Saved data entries
******
-- ==== Sys2Proof/Tests/Slice0.lean ====
section
/-! SUPPORT. Tests: the checks of WellFormed, the manual's worked numbers, and a witness for the hypotheses of every statement of
Certificates/Slice0/Obligations.lean. A variable that a hypothesis defines by an equation (`u = …`) takes that value and is not
repeated here. That a request is in execution is one witness for all of them, `test_served`: it changes only the port, which no
other hypothesis reads. -/

namespace Sys2Proof.Tests

-- One kernel evaluation after the other: each waits for the ones before it, and every waiting thread holds a stack.
set_option Elab.async false

open Sys2Proof.Machine

/-! ### Ill-formed commands -/

theorem test_wellFormed_frame :
    (Instr.requestFrame (.whole [0x64, 0x00, 0xA1]) 5).wellFormed = true := by decide +kernel
theorem test_wellFormed_part :
    (Instr.requestFrame (.next [0x00]) 5).wellFormed = true
      ∧ (Instr.requestFrame (.last []) 5).wellFormed = true := by decide +kernel
theorem test_illFormed_empty_transaction :
    (Instr.requestFrame (.whole []) 5).hasByte = false := by decide +kernel
theorem test_illFormed_empty_is_refused :
    (Instr.requestFrame (.whole []) 5).wellFormed = false := by decide +kernel
theorem test_illFormed_fetch_byte :
    (Instr.requestFrame (.whole [0x00, 0x64]) 5).opensRequest = false
      ∧ (Instr.requestFrame (.first [0x00]) 5).opensRequest = false := by decide +kernel
theorem test_illFormed_fetch_is_refused :
    (Instr.requestFrame (.whole [0x00, 0x64]) 5).wellFormed = false := by decide +kernel
theorem test_table_words_spell_nothing : decodeTableWord 8 0x64 = none := by decide +kernel

/-! ### Frames (R195, R200) -/

theorem test_crc_save : crc8 [0x64, 0x00] = 0xA1 := by decide +kernel
theorem test_crc_badFrame : crc8 [0x02, 0x00] = 0x2A := by decide +kernel
theorem test_crc_busy : crc8 [0x01, 0x00] = 0x15 := by decide +kernel
theorem test_crc_discarded : crc8 [0x80, 0x00] = 0xB6 := by decide +kernel
theorem test_frame_of_save :
    requestOf [0x64, 0x00, 0xA1] = some { number := 0x64, payload := [] } := by decide +kernel
theorem test_frame_with_wrong_crc : requestOf [0x64, 0x00, 0xA2] = none := by decide +kernel
theorem test_frame_with_wrong_length : requestOf [0x64, 0x01, 0xA1] = none := by decide +kernel

/-! ### Worked numbers of the manual -/

/-- The inputs of the worked case at winter flow (02, 2.9). -/
def winter : UpdateInputs :=
  { pulses := 25, frequency := 25000, cutoff := 1000, weight := 10000000
    bands :=
      [⟨5000, 1004500⟩, ⟨20000, 1003000⟩, ⟨60000, 1002000⟩, ⟨200000, 1001000⟩]
    actualCarry := 0, baseCarry := 0
    held := { p := 4500000, t := 283150, pSubstituted := false, tSubstituted := false }
    slopeA := 18000, slopeB := 170, basePressure := 101325, baseTemperature := 288150
    interval := 1000 }

theorem test_winter_stages : stages winter =
    { cutPulses := 0, actual := 250500000, base := 12348344394, actualCarry := 0,
      baseCarry := 0, rate := 44454039, clamped := false } := by decide +kernel
theorem test_winter_factor : conversion 4500000 283150 915175000 101325 288150 998176150
    = 49294788 := by decide +kernel
theorem test_clamped_stages : stages
    { winter with
      pulses := 10, weight := 1000000, cutoff := 0, bands := [⟨10000000, 1000000⟩]
      held := { p := 20000000, t := 208150, pSubstituted := false, tSubstituted := false }
      slopeA := 50000, slopeB := 1000 } =
    { cutPulses := 0, actual := 10000000, base := 1500000000, actualCarry := 0, baseCarry := 0,
      rate := 5400000, clamped := true } := by decide +kernel
theorem test_cutoff_stages : stages { winter with frequency := 999, actualCarry := 7 } =
    { cutPulses := 25, actual := 0, base := 0, actualCarry := 7, baseCarry := 0, rate := 0,
      clamped := false } := by decide +kernel
theorem test_carries : (stages
    { winter with
      pulses := 1, weight := 3333, cutoff := 0, bands := [⟨10000000, 999750⟩]
      actualCarry := 833750 }).actualCarry = 500 := by decide +kernel
theorem test_rounding_of_slope : slopeExact 18000 1 288650 288150 = 17999
    ∧ slopeExact 18000 1 287650 288150 = 18001 := by decide +kernel
theorem test_total_wraps : Total.add ⟨999999999999, 999000000⟩ 1000000000 12348344394
    = ⟨12, 347344394⟩ := by decide +kernel
theorem test_odourant : ({ Account.free with point := some 0, dose := 1800 } : Account).owedIncrement
    12348344394 = 222270 := by decide +kernel
theorem test_gas_day_before_first : ({ State.reset.clock with hour := 6 } : Clock).gasDay 21599
    = -1 := by decide +kernel
theorem test_gas_day_boundary : ({ State.reset.clock with hour := 6 } : Clock).boundary 21600
    = true := by decide +kernel

theorem test_boundary_at_the_wrap :
    ({ State.reset.clock with deviceTime := 4294967295, hour := 0 } : Clock).toBoundary = 1
      ∧ ({ State.reset.clock with deviceTime := 4294967295, hour := 6 } : Clock).toBoundary = 21601
      ∧ ({ State.reset.clock with deviceTime := 4294944000, hour := 7 } : Clock).toBoundary = 48496
      ∧ ({ State.reset.clock with deviceTime := 21600, hour := 6 } : Clock).toBoundary = 86400 := by
  decide +kernel

/-! ### A state in service -/

/-- A tag of one letter. -/
def tagOf (b : Byte) : List Byte := List.replicate 8 b

/-- An OPEN account with run 0 and point 0. -/
def account0 : Account :=
  { Account.free with
    state := .opened, tag := tagOf 0x41, runs := [0], point := some 0, dose := 1800,
    priority := 1, owed := 50000 }

/-- A run's configuration. -/
def runConfig : RunConfig :=
  { weight := 10000000, pChannel := 0, tChannel := 1, edge := .rising, noFlow := 10,
    overspeed := 50000, cutoff := 0, bands := [⟨10000000, 1000000⟩] }

/-- A CURRENT quality slot. -/
def slot0 : Quality := .posting (tagOf 0x53) 38500 18000 170 1 0

/-- A LIVE pressure channel. -/
def pressure : Channel :=
  { config :=
      { enabled := true, kind := .pressure, lo := 100000, hi := 7100000, fallback := 100000 }
    state := .live, code := 38385, value := 4499954, liveSeen := true }

theorem test_convert : convert pressure.config 38385 = 4499954 := by decide +kernel

/-- A LIVE temperature channel. -/
def temperature : Channel :=
  { config :=
      { enabled := true, kind := .temperature, lo := 250000, hi := 350000, fallback := 288150 }
    state := .live, code := 20000, value := 283150, liveSeen := true }

/-- A monitor of channel 0 with its action and delay. -/
def monitorOf (state : MonitorState) (delay : Nat) (action : Action) (timer : Option Nat) :
    Monitor :=
  { state := state, last := some 6000001, timer := timer
    config :=
      { enabled := true, source := .channel 0, sense := .high, threshold := 6000000,
        clearLevel := 5000000, delay := delay, action := action } }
******
*What is needed*
Looking at the data above, work out how many lines contain "value" and answer with the figure only.

*Solution to the problem*
3